Через три года вместе с Настей побежали мы, мне семнадцать почти, ей пятнадцать. На юг решили, в тёплые края, там прокормиться легче. Она всё до моря хотела добраться, так уж ей хотелось море повидать. Добрались до Оренбурга, там старуха одна, из бывших, пожалела нас, приютила, вроде как мы племянницы её. Работать без паспорту не пойдёшь, так мы старухе помогали, она цветы бумажные делала и венки на похороны, на родительскую. Год почти у неё прожили, и ничего, не донёс никто. Голодно было, правда, на цветах-то много не заработаешь, да мы уж привычные были. А потом Кирова убили, да как пошли всех сажать. Вроде как трохцист какой главный в Оренбурге жил, по его указке убили. По всему городу воронки так и ездют, всех бывших ворошат, добрались и до старухи нашей, ну и нас с ней заодно. Без документов, откуда взялись – не говорим, что тут и думать, посадили. Дали пять лет за агитацию, и в Джезлаг. Я их спрашиваю, какую такую агитацию, за кого? Не за кого, говорят, а против кого. Раз ты назваться не хочешь, значит, есть тебе, что от советской власти скрывать, значит, ты контра. Потом всё равно дознались, кто мы есть. Вот, посадили. Настасья животом маялась, помирала, я с зоны сбежала, хотела до доктора добраться, лекарства выпросить. Доктора не нашла, с пустыми руками вернулась. А они сказали – побег. И мне ещё десятку добавили. Пять лет уж сижу, и ещё десять мне сидеть, ежели опять не накинут. Вот такая моя история.

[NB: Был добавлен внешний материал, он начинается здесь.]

-- ==== Sys2Proof/Certificates/Slice0/Obligations.lean ====
section
/-! DEFINITION. The statements for the provers, from the numbered rules of spec/. -/

open Sys2Proof Sys2Proof.Machine

/-! ## The queue -/

/-- The model's step: the command at the front of the queue runs on the queue's rest; on an empty queue time passes
(log entry 2). -/
def Obligations.StepRunsTheFrontCommand : Prop :=
  (∀ (i : Instr) (s : State),
      step { s with pending := i :: s.pending } = exec i s) ∧
  (∀ s : State, s.pending = [] → step s = .next (tick s))

/-! ## Scalar and station instructions (05, 06) -/

/-- R113: the one-lc results of the scalar instructions, with the sign and zero extensions of their immediates.
R113: MUL gives the low 64 bits of the product, seen from the third lc after its issue. -/
def Obligations.ScalarArithmeticResults : Prop :=
  (∀ (s : State) (c : Nat) (k : Sc) (rd rs1 rs2 : BitVec 5) (imm : BitVec 16) (q : BitVec 2),
     canIssue s c k = true → alone s c k { isA := false, reg := rd.toNat, lat := 1 } = true →
     let a := gOf s c k rs1
     let b := gOf s c k rs2
     exec (.alu c k rd rs1 rs2 0) s = .next (gNext s c k rd (a + b)) ∧
     exec (.alu c k rd rs1 rs2 1) s = .next (gNext s c k rd (a - b)) ∧
     exec (.alu c k rd rs1 rs2 2) s = .next (gNext s c k rd (a &&& b)) ∧
     exec (.alu c k rd rs1 rs2 3) s = .next (gNext s c k rd (a ||| b)) ∧
     exec (.alu c k rd rs1 rs2 4) s = .next (gNext s c k rd (a ^^^ b)) ∧
     exec (.alu c k rd rs1 rs2 5) s = .next (gNext s c k rd (a <<< (b.toNat % 64))) ∧
     exec (.alu c k rd rs1 rs2 6) s = .next (gNext s c k rd (a >>> (b.toNat % 64))) ∧
     exec (.alu c k rd rs1 rs2 7) s = .next (gNext s c k rd (a.sshiftRight (b.toNat % 64))) ∧
     exec (.alu c k rd rs1 rs2 8) s = .next (gNext s c k rd (if a.toInt < b.toInt then 1 else 0)) ∧
     exec (.alu c k rd rs1 rs2 9) s = .next (gNext s c k rd (if a.toNat < b.toNat then 1 else 0)) ∧
     exec (.addi c k rd rs1 imm) s = .next (gNext s c k rd (a + imm.signExtend 64)) ∧
     exec (.andi c k rd rs1 imm) s = .next (gNext s c k rd (a &&& imm.setWidth 64)) ∧
     exec (.ori c k rd rs1 imm) s = .next (gNext s c k rd (a ||| imm.setWidth 64)) ∧
     exec (.xori c k rd rs1 imm) s = .next (gNext s c k rd (a ^^^ imm.setWidth 64)) ∧
     (∀ n : Nat, n < 64 →
       exec (.shi c k rd rs1 (BitVec.ofNat 16 n)) s = .next (gNext s c k rd (a <<< n)) ∧
       exec (.shi c k rd rs1 (BitVec.ofNat 16 (0x4000 + n))) s = .next (gNext s c k rd (a >>> n)) ∧
       exec (.shi c k rd rs1 (BitVec.ofNat 16 (0x8000 + n))) s = .next (gNext s c k rd (a.sshiftRight n))) ∧
     (∃ x : W64, exec (.movk c k rd q imm) s = .next (gNext s c k rd x) ∧
       ∀ j : Nat, j < 64 →
         x.getLsbD j = if j / 16 = q.toNat then imm.getLsbD (j % 16) else (gOf s c k rd).getLsbD j)) ∧
  (∀ (s : State) (c : Nat) (k : Sc) (rd rs1 rs2 : BitVec 5),
     canIssue s c k = true → alone s c k { isA := false, reg := rd.toNat, lat := 3 } = true →
     exec (.alu c k rd rs1 rs2 10) s =
       .next (goesOnWith s c k (s.lc + 3) (.g k rd.toNat (gOf s c k rs1 * gOf s c k rs2))))
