/-- A gang of two clusters of field 17: its leader at (16, 0) of the field and the one at (20, 5) (R132). -/
def ganging : State :=
  let cl : Cluster := { cluster with smem := (0x02, 1) :: directory }
  { running cl with
    clusters := [(14176, { cl with s0 := { cl.s0 with g := [(2, -3)] } }), (15940, cl)],
    image := some { image with parts := [14176, 15940] } }

theorem witness_ControlFlow_gang :
    gangIssues ganging 14176 [15940] = true ∧ State.canon ganging = true ∧ (participants ganging).Nodup ∧
    (∀ m ∈ [14176, 15940], alone ganging m .s0 { isA := false, reg := 3, lat := 1 } = true ∧
      leavesLoop (clusterAt ganging m).s0 (targetOf (pcOf ganging m .s0) 4) = false) := by decide +kernel
/-- Every member adds to its own g2; the leader's g2 decides the branch; a member issues nothing by itself (R132). -/
theorem test_gang_issues_together :
    (gOf (after (.addi 14176 .s0 3 2 5) ganging) 14176 .s0 3, gOf (after (.addi 14176 .s0 3 2 5) ganging) 15940 .s0 3) = (2, 2) ∧
    pcOf (after (.beq 14176 .s0 0 2 4) ganging) 15940 .s0 = 0x104 ∧ after (.addi 15940 .s0 3 2 5) ganging = ganging := by
  decide +kernel
theorem test_loop_ends :
    pcOf (after (.addi 15940 .s0 3 1 0) looping) 15940 .s0 = 0x80 ∧
    (clusterAt (after (.addi 15940 .s0 3 1 0) looping) 15940).s0.loops = [{ left := 2, start := 0x80, stop := 0x104 }] := by
  decide +kernel
theorem test_blt : pcOf (after (.blt 15940 .s0 2 1 (-2)) (running cluster)) 15940 .s0 = 0xF8 := by decide +kernel
theorem test_bltu : pcOf (after (.bltu 15940 .s0 2 1 (-2)) (running cluster)) 15940 .s0 = 0x104 := by decide +kernel
theorem test_call :
    pcOf (after (.call 15940 .s0 0x10) (running cluster)) 15940 .s0 = 0x140 ∧
    (clusterAt (after (.call 15940 .s0 0x10) (running cluster)) 15940).s0.rets = [0x104] := by decide +kernel
theorem test_loop_of_zero : pcOf (after (.loop 15940 .s0 0 2) (running cluster)) 15940 .s0 = 0x10C := by decide +kernel

/-- A cluster with one descriptor, at 0x2000 of S-mem: a COPY of two units from 0x80100 to 0x80000 (R108, R122, R123). -/
def copying : State :=
  running { cluster with
    smem := Mem.write 0 (directory ++ [(0x11, 0x20), (0x12, 1)]) 0x2000
      (toLe 16 (3 * 2 ^ 122 + 2 * 2 ^ 98 + 0x10000 * 2 ^ 77 + 0x10020 * 2 ^ 60 + 4 * 2 ^ 50 + 4 * 2 ^ 40)) }

/-- The macro-operation of that descriptor. -/
def copyOp : Macro :=
  macroOf (leNat (Mem.read 0 (clusterAt copying 15940).smem 0x2000 16)) 0 none none

theorem witness_CoresOccupied :
    canIssue copying 15940 .s0 = true ∧ 0 < dirWord (issued copying 15940 .s0) 0x12 ∧
    dirWord (issued copying 15940 .s0) 0x10 = 0x2000 ∧
    macroOk 0 (leNat (Mem.read 0 (issued copying 15940 .s0).smem 0x2000 16)) copyOp = true ∧
    bit (leNat (Mem.read 0 (issued copying 15940 .s0).smem 0x2000 16)) 94 = false ∧
    bits (leNat (Mem.read 0 (issued copying 15940 .s0).smem 0x2000 16)) 25 15 = 0 ∧
    (matCore 0 (issued copying 15940 .s0)).free ≤ copying.lc ∧ copyOp.count = 2 ∧ copyOp.bAddr = 0x80100 ∧
    descAddrOk copyOp = true ∧ bAddrOk copyOp = true ∧
    (aRanges copyOp ++ bRanges copyOp).any (fun r => guarded (issued copying 15940 .s0) r.1 r.2) = false ∧
    (issued copying 15940 .s0).upsets = [] ∧ (issued copying 15940 .s0).ctlUpsets = [] := by decide +kernel
/-- The same descriptor with a COUNT of 0, and an F core that is occupied for one more lc. -/
def nothingToCopy : State :=
  running { clusterAt copying 15940 with
    smem := Mem.write 0 (clusterAt copying 15940).smem 0x2000
      (toLe 16 (3 * 2 ^ 122 + 0x10000 * 2 ^ 77 + 0x10020 * 2 ^ 60 + 4 * 2 ^ 50 + 4 * 2 ^ 40)) }
def occupied : State := running { clusterAt copying 15940 with mats := [(0, { MatCore.reset with free := 1 })] }

theorem witness_CoresOccupied_corners :
    canIssue nothingToCopy 15940 .s0 = true ∧ canIssue occupied 15940 .s0 = true ∧
    macroOk 0 (leNat (Mem.read 0 (issued nothingToCopy 15940 .s0).smem 0x2000 16))
      (macroOf (leNat (Mem.read 0 (clusterAt nothingToCopy 15940).smem 0x2000 16)) 0 none none) = true ∧
    (macroOf (leNat (Mem.read 0 (clusterAt nothingToCopy 15940).smem 0x2000 16)) 0 none none).count = 0 ∧
    occupied.lc < (matCore 0 (issued occupied 15940 .s0)).free := by decide +kernel
theorem test_mop_corners :
    (matCore 0 (clusterAt (after (.mop 15940 0 0 false 0) nothingToCopy) 15940)).op = none ∧
    pcOf (after (.mop 15940 0 0 false 0) nothingToCopy) 15940 .s0 = 0x104 ∧
    freezesWith 0x03 (.mop 15940 0 0 false 0) occupied = true := by decide +kernel
theorem test_mop_copy :
    (matCore 0 (clusterAt (after (.mop 15940 0 0 false 0) copying) 15940)).free = 4 ∧
    ((matCore 0 (clusterAt (after (.mop 15940 0 0 false 0) copying) 15940)).op.map (fun o => (o.mopc, o.count))) = some (3, 2) := by
  decide +kernel
theorem test_wait :
    (clusterAt (after (.wait 15940 .s0 9) (running cluster)) 15940).s0.ready = 10 ∧
    (clusterAt (after (.wait 15940 .s0 9) (running cluster)) 15940).s0.st = .waiting := by decide +kernel

/-- S0 with its program counter outside its region. -/
def astray : State := running { cluster with s0 := { cluster.s0 with pc := 0x500 } }
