-- ==== Sys2Proof/Syntax.lean ====
section
/-!
DEFINITION. The syntax of the SFC: its nine commands (one constructor for each row of spec/opcode_table.json), the
registers of the register map, the host's transactions, and the lines of a host program.
-/

namespace Sys2Proof

/-- The commands of 30_encoding.md R70. DATA is an operand of CSUM.ADD alone (R69); the bits that R68 and R69 say are
ignored are no operands. -/
inductive Instr where
  /-- CSUM.CLR (40_checksum.md R91). -/
  | csumClr
  /-- CSUM.ADD (40_checksum.md R92); `imm8` is DATA. -/
  | csumAdd (imm8 : Byte)
  /-- ENC.SET (41_encode.md R99). -/
  | encSet
  /-- ENC.GETREQ (41_encode.md R100). -/
  | encGetReq
  /-- ENC.STATE (41_encode.md R101). -/
  | encState
  /-- ENC.GETRESP (41_encode.md R102). -/
  | encGetResp
  /-- DEC.SET (42_decode.md R111). -/
  | decSet
  /-- DEC.GET (42_decode.md R110). -/
  | decGet
  /-- DEC.STATE (42_decode.md R112). -/
  | decState
deriving DecidableEq, Repr

/-- The named registers of the register map (20_memory.md R43), in index order 0x00 to 0x25. -/
inductive Reg where
  | ctrl | cmd | status | errf | acc
  | fAddr | fNewAddr | fKind | fValue | fMaxI | fMaxP | fState
  | fCurrent | fVoltage | fPower | fRes | fGStatus
  | fbuf0 | fbuf1 | fbuf2 | fbuf3 | fbuf4 | fbuf5 | fbuf6
  | dHdr | dgCurrent | dgVoltage | dgPower | dgMaxI | dgMaxP | dgRes | dgFlags
  | dsMaxI | dsMaxP | dsNewAddr | dsKind | dsValue | dtState
deriving DecidableEq, Repr

/-- What the host does at one of its turns (20_memory.md R52, R53; 30_encoding.md R84). -/
inductive HostOp where
  /-- HRD(idx). -/
  | rd (idx : RegIndex)
  /-- HWR(idx, v). -/
  | wr (idx : RegIndex) (v : Word)
  /-- The polling loop `wait`: one read of STATUS at each of the host's turns until BUSY reads 0. -/
  | wait
deriving DecidableEq, Repr

/-- A line of a host program (30_encoding.md R83 to R87). Immediates are numerals, so their ranges are for
`Line.WellFormed` to check. -/
inductive Line where
  /-- `rd NAME` -/
  | rd (r : Reg)
  /-- `wr NAME, imm` -/
  | wr (r : Reg) (imm : Nat)
  /-- `cmd MNEM`, and `cmd CSUM.ADD, imm8` -/
  | cmd (i : Instr)
  /-- `srst` -/
  | srst
  /-- `; text` -/
  | comment (text : String)
  /-- `wait` (R84) -/
  | wait
  /-- `csum b0, ..., bn` (R85) -/
  | csum (bytes : List Nat)
  /-- `query` (R86) -/
  | query
  /-- `setq kind, value` (R87) -/
  | setq (kind value : Nat)
  /-- `setstate remote, enabled` (R87) -/
  | setstate (remote enabled : Bool)
deriving DecidableEq, Repr

end Sys2Proof
end

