-- ==== Sys2Proof/Machine/Dispatch.lean ====
section
/-!
DEFINITION. `exec`: what presenting a command to the SFC does (30_encoding.md R70 to R72), one arm per command.
-/

namespace Sys2Proof.Machine

def exec (i : Instr) (s : State) : Host.Outcome State Fault Refusal :=
  match i with
  | .csumClr => Sys2Proof.Machine.execCsumClr s
  | .csumAdd imm8 => Sys2Proof.Machine.execCsumAdd imm8 s
  | .encSet => Sys2Proof.Machine.execEncSet s
  | .encGetReq => Sys2Proof.Machine.execEncGetReq s
  | .encState => Sys2Proof.Machine.execEncState s
  | .encGetResp => Sys2Proof.Machine.execEncGetResp s
  | .decSet => Sys2Proof.Machine.execDecSet s
  | .decGet => Sys2Proof.Machine.execDecGet s
  | .decState => Sys2Proof.Machine.execDecState s

end Sys2Proof.Machine
end

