-- ==== Sys2Proof/Tests/Slice0.lean ====
section
/-!
SUPPORT. The model's own tests. Expected values come from 95_test_vectors.md (the vector is named) or from the rule
cited; a `witness_` theorem shows a state and operands that meet the hypotheses of the obligation it names.
-/

namespace Sys2Proof.Tests

open Sys2Proof.Machine

/-- `f` of the next state; false where there is none. -/
def nextIs (o : Host.Outcome State Fault Refusal) (f : State → Bool) : Bool :=
  match o with
  | .next t => f t
  | .fault _ => false
  | .refused _ => false

/-- STATUS, ERRF and ACC. -/
def seen (s : State) : Word × Word × Word := (readReg .status s, readReg .errf s, readReg .acc s)

/-- The state in which agent `a` moves next. -/
def turnOf (a : Agent) (s : State) : State := { s with turns := [a] }

/-- V1's operands: a Set frame for address 0 with 3000, 0, 0, current, 250. -/
def v1Fields : State := { State.reset with fMaxI := 3000, fKind := 1, fValue := 250 }

/-- V2's operands. -/
def v2Fields : State :=
  { State.reset with
    fAddr := 1, fCurrent := 250, fVoltage := 12000, fPower := 30, fMaxI := 3000, fMaxP := 1000, fGStatus := 3 }

/-- V2's frame, VE12. -/
def ve12 : List Byte :=
  [0xAA, 0x01, 0x91, 0xFA, 0x00, 0xE0, 0x2E, 0x00, 0x00, 0x1E, 0x00, 0xB8, 0x0B, 0xE8, 0x03, 0x00, 0x00, 0x03, 0x00,
   0x00, 0x00, 0x00, 0x00, 0x00, 0x00, 0x13]

/-- FBUF with VE12's first 18 bytes. -/
def ve12Memory : Memory :=
  [(0, 0xAA), (1, 0x01), (2, 0x91), (3, 0xFA), (5, 0xE0), (6, 0x2E), (9, 0x1E), (11, 0xB8), (12, 0x0B), (13, 0xE8),
   (14, 0x03), (17, 0x03)]

/-- Three bytes of a Get request sent. -/
def sendingState : State :=
  { State.reset with
    phase := .tx, lastOp := 0x11, cnt := 3, acc := 0x3C, fbuf := [(0, 0xAA), (1, 0x01), (2, 0x91)], fAddr := 1 }

/-- Three bytes of a Get response received. -/
def receivingState : State :=
  { State.reset with
    phase := .rx, lastOp := 0x21, cnt := 3, acc := 0x3C, fbuf := [(0, 0xAA), (1, 0x01), (2, 0x91)], fAddr := 1 }

/-- VE12's first 25 bytes received. -/
def receivedState : State :=
  { State.reset with phase := .rx, lastOp := 0x21, cnt := 25, acc := 0x13, fbuf := ve12Memory, fAddr := 1 }

/-! ### Well-formedness -/

theorem test_wr_too_wide_is_ill_formed : (Line.wr .fVoltage (2 ^ 32)).WellFormed = false := by decide
theorem test_wr_widest_is_well_formed : (Line.wr .fVoltage (2 ^ 32 - 1)).WellFormed = true := by decide
theorem test_csum_of_nothing_is_ill_formed : (Line.csum []).WellFormed = false := by decide
theorem test_csum_of_256_is_ill_formed : (Line.csum [0xAA, 256]).WellFormed = false := by decide
theorem test_csum_of_bytes_is_well_formed : (Line.csum [0x00, 0xFF]).WellFormed = true := by decide
theorem test_setq_kind_too_wide_is_ill_formed : (Line.setq (2 ^ 32) 0).WellFormed = false := by decide
theorem test_setq_value_too_wide_is_ill_formed : (Line.setq 1 (2 ^ 32)).WellFormed = false := by decide
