-- ==== Sys2Proof/Machine/Engine.lean ====
section
/-! DEFINITION. The Bit Engine: one invocation for one handled falling edge (40_bit_engine.md). -/
namespace Sys2Proof.Machine

/-- The nine phase actions (30_encoding.md R100). -/
inductive Phase where
  | errNop | rdStart | rdData | rdParity | rdStop | wrData | wrParity | wrStop | wrAck
deriving DecidableEq, Repr

/-- The phase of a cursor value in a read frame; none for the values R102 reserves. -/
def readPhase (f : Nat) : Option Phase :=
  match f with
  | 11 => some .rdStart
  | 10 | 9 | 8 | 7 | 6 | 5 | 4 | 3 => some .rdData
  | 2 => some .rdParity
  | 1 => some .rdStop
  | _ => none

/-- The phase of a cursor value in a write frame; none for the values R102 reserves. -/
def writePhase (f : Nat) : Option Phase :=
  match f with
  | 11 | 10 | 9 | 8 | 7 | 6 | 5 | 4 => some .wrData
  | 3 => some .wrParity
  | 2 => some .wrStop
  | 1 => some .wrAck
  | _ => none

/-- The phase the pair (`ps`, `fc`) selects (R100). -/
def phaseAt (p : PortState) (f : BitVec 4) : Option Phase :=
  match p with
  | .error => some .errNop
  | .read => readPhase f.toNat
  | .write => writePhase f.toNat

/-- The decrement that ends every invocation entered with `ps` not `Error` (R141). -/
def countDown (s : State) : State := { s with fc := s.fc - 1 }

/-- `RD_START` before the decrement (R133). -/
def readStart (s : State) : State := if sample s then raisePortError .start s else s

/-- `RD_DATA` before the decrement: shift right, then insert the sample at bit 7 (R134, R96). -/
def readData (s : State) : State :=
  { s with sr := (s.sr >>> 1) ||| ((BitVec.ofBool (sample s)).setWidth 8 <<< 7) }

/-- `RD_PARITY` before the decrement (R135). -/
def readParity (s : State) : State := if parity s.sr != sample s then raisePortError .parity s else s

/-- `RD_STOP` before the decrement, where its call is `push(v)` (R136). -/
def stopPushing (v : Byte) (s : State) : State :=
  if sample s then { ringPush v s with fc := Config.fcReload } else raisePortError .stop s

/-- `RD_STOP` before the decrement: it pushes the completed Shift Register value (R136). -/
def readStop (s : State) : State := stopPushing s.sr s

/-- `WR_DATA` before the decrement (R137, R97). -/
def writeData (s : State) : State := { s with dataDrive := driveOf (s.sr.getLsbD 0), sr := s.sr >>> 1 }

/-- `WR_PARITY` before the decrement (R138). -/
def writeParity (s : State) : State := { s with dataDrive := driveOf s.par }

/-- `WR_STOP` before the decrement (R139). -/
def writeStop (s : State) : State := { s with dataDrive := .released }

/-- `WR_ACK` before the decrement (R140). -/
def writeAck (s : State) : State :=
  if sample s then raisePortError .noAckBit s else { s with ps := .read, fc := Config.fcReload }

/-- A phase with the decrement that follows it; `ERR_NOP` changes nothing (R131, R132). -/
def runPhase (ph : Phase) (s : State) : State :=
  match ph with
  | .errNop => s
  | .rdStart => countDown (readStart s)
  | .rdData => countDown (readData s)
  | .rdParity => countDown (readParity s)
  | .rdStop => countDown (readStop s)
  | .wrData => countDown (writeData s)
  | .wrParity => countDown (writeParity s)
  | .wrStop => countDown (writeStop s)
  | .wrAck => countDown (writeAck s)

/-- One invocation of the Bit Engine (R132). -/
def engine (s : State) : Out :=
  match phaseAt s.ps s.fc with
  | some ph => .next (runPhase ph s)
  | none => .refused .noPhase

/-- A falling edge of the clock line: taken when armed, else lost for good (R130, R45, R255). -/
def fallingEdge (s : State) : Out := if s.irqArmed then engine s else .next s

/-- The device, having let the clock go, pulls it low with its data drive as it stands. While the host holds the clock
low the line cannot fall, so there is no edge (R44; log 14). An edge enters interrupt context, and the invocation runs,
only while armed; it is lost otherwise (R130, R132, R264, R45). -/
def atFall (invocation : State → Out) (s : State) : Out :=
  let s1 : State := { s with devClk := .low }
  match s.clkDrive with
  | .low => .next s1
  | .released => if s1.irqArmed then invocation s1 else .next s1

/-- `EDGE d`: the clock falls with the device's data drive at `d` (R118, R43). -/
def clockEdge (d : Bool) (s : State) : Out := atFall engine { s with devData := driveOf d }

/-- The device sets its two drives; an edge is the clock line going from 1 to 0 (R40). -/
def setDeviceLines (clk data : Drive) (s : State) : Out :=
  let s1 : State := { s with devClk := clk, devData := data }
  if clkLine s && !clkLine s1 then fallingEdge s1 else .next s1

/-- `clk_low`: it makes the line fall if it was high, and that is an edge (R175; log 15). -/
def pullClockLow (s : State) : Out :=
  let s1 : State := { s with clkDrive := .low }
  if clkLine s then fallingEdge s1 else .next s1

/-- The device makes the next edge of the frame it has begun (R119; log 3). -/
def deviceStep (s : State) : Out :=
  match s.dev with
  | [] => .next s
  | d :: rest => clockEdge d { s with dev := rest }

/-- The device begins a frame: its first edge at once, or after the frame it is still clocking (log 3). -/
def beginFrame (levels : List Bool) (s : State) : Out :=
  match s.dev with
  | [] => deviceStep { s with dev := levels }
  | _ :: _ => .next { s with dev := s.dev ++ levels }

/-- The branch of an invocation on the pair (`ps`, `fc`) read at entry: this row's phase if the pair is the row's, else
the phase that the pair does select (R132, R100). -/
def branch (p : PortState) (f : BitVec 4) (ph : Phase) (s : State) : Out :=
  if s.ps = p ∧ s.fc = f then .next (runPhase ph s) else engine s

/-- A phase row of the table as an operation: one edge, at the device's data drive as it stands, with the invocation
that handles it (R130, R132; log 13). Interrupt context only (R264). -/
def atSelector (p : PortState) (f : BitVec 4) (ph : Phase) (s : State) : Out :=
  if s.ctx = .interrupt then atFall (branch p f ph) s else .refused .wrongContext

/-- The invocation of an edge with `push(v)` as the call its stop phase makes (R132, R136, R160). At any other pair it is
the ordinary invocation, which calls no push, `ERR_NOP` in particular (R253). With `v` the Shift Register it is the
ordinary invocation everywhere. -/
def enginePushing (v : Byte) (s : State) : Out :=
  if s.ps = .read ∧ s.fc = 1 then .next (countDown (stopPushing v s)) else engine s

/-- A frame the device sends (R119); edges are interrupt context (R264). -/
def fromDevice (levels : List Bool) (s : State) : Out :=
  if s.ctx = .interrupt then beginFrame levels s else .refused .wrongContext

end Sys2Proof.Machine
end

Она глянула на Осю отчуждённым неподвижным взглядом. Ося опустила голову, вытерла кончиком платка внезапно выступивший пот.
– Молчишь? – усмехнулась Катерина. – Вот и я молчу. И все молчат. Ладно, всё, давай лезь на свою верхотуру. Спать хочу.
2
С началом войны в лагере ужесточили режим, отключили радио, из красного уголка исчезли газеты. Вольнонаёмным запретили разговаривать о войне с заключёнными. Зека, осуждённых по политическим мотивам, сняли со всех ответственных должностей, ограничили свободу передвижения по территории лагеря. Началась усиленная экономия горючего и других материалов. Если раньше получить новую телогрейку или ботинки взамен развалившихся было трудно, теперь это сделалось невозможным.
В конце августа прибежала Наташа, рассказала, всхлипывая, что лагерь расформировывают, женщин переводят в Ухтижемлаг, а мужчин разбрасывают по разным лагпунктам, и, судя по всему, им с Володей придётся расстаться.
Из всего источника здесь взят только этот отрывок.